I know I sometimes kid about how difficult it is to be pregnant and make a baby but the truth is that while being pregnant is occasionally uncomfortable, I’m really not much more than a storage facility. I mean, I go about my day, go to sleep and wake up and without me even thinking about it, the baby develops and grows. God is the one forming the little fingers and ears and intestines and all I do is channel part of my bacon sandwich to the baby. I can’t make him grow any faster or slower or tell him when to come out.

And I’m glad because if I was the one who had to call the shots and make the baby, he’d probably have misshapen toes and a gallbladder where his liver should be.

This being the third pregnancy, I hardly even think about being pregnant until the discomfort from the backaches and constipation hits me, then I send the husband passive aggressive emails about how difficult the pregnancy is because it usually results in an extra back rub when he comes home from work. Or maybe a tub of ice-cream.

I always hear people say that having kids is a miracle and such cliches usually make me cringe inside but today, I’m a little sappy.

So I woke up this morning and after checking to make sure that Finn was still snug in my uterus and growing healthily, I snuck over to give my 2 other kids a hug, thankful for how perfect they are. 

Kidspeak, the breast things in life are free

Monsteriffic

Tru: Mommy, mommy, look at my monster puppet.

Me: You mean frog right, and isn’t it like a bath scrubber?

Tru: No, it’s a monster.

Me: Well, see, it’s green, and frogs are green.

Tru: Monsters can be green too.

Me: Ok, fair enough. But it’s got big froggy eyes.

Tru: The eyes are very small, the monster is closing his eyes.

Me: What? Are you sure you know what eyes are. Ok, where are the eyes?

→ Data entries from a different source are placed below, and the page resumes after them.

/-- A SELECT ends: its rows are written, or those before the first tarnished row (12 R472, R475). -/
def endSelect (s : State) (q : Select) : State :=
  match findCmd s q.cmd with
  | none => dropSelect s q.cmd
  | some c =>
    match (List.range q.rows).find? (stagedTarnish s q) with
    | none => submitPut (dropSelect s q.cmd) c q.resultAddr (((List.range q.rows).map (selectRow q)).flatten) stOk q.rows (shortRows q)
    | some 0 => complete (consumeColl (dropSelect s q.cmd) 0xC9 0) c stTarnished 0 0 0
    | some r => submitPut (consumeColl (dropSelect s q.cmd) 0xC9 0) c q.resultAddr (((List.range r).map (selectRow q)).flatten) stTarnished 0 r

/-! ## Bounds of the jobs (12 Table 12-10) -/

/-- W_job of the scoring of a SEARCH. -/
def searchTicks (k : Coll) (q : Search) : Nat := 1500 + 2 * ceilDiv (q.rerank * vecPad k) 16384

/-- W_job of a SELECT. -/
def selectTicks (q : Select) : Nat :=
  400 + q.rows * (200 + ceilDiv (q.n * selectEb q.fmt) 98304 + ceilDiv (ceilDiv q.n 128 * (1 + ceilDiv q.k 128)) 16 + 8 * ceilDiv q.k 16)

/-- W_job of one merge step. -/
def mergeTicks (k : Coll) : Nat :=
  64 * (400 + k.efBuild * (64 + ceilDiv (k.degree * (sketchBytes k + 40)) 2048) + 2 * ceilDiv (k.efBuild * vecPad k) 16384)

end Sys2Proof.Machine
end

Tru: *points to the little slits at the center*

Me: Then what are these? *points to the round things at the top corners*

Tru: That’s the ears. The monster has funny ears. And monsters have a tail, frogs have no tail.

Me: By golly, you’re right! The frog is a monster!

Tru: It’s not a frog monster. Just monster.

Me: Ok fine, you can call it a monster, I’ll call it a frog.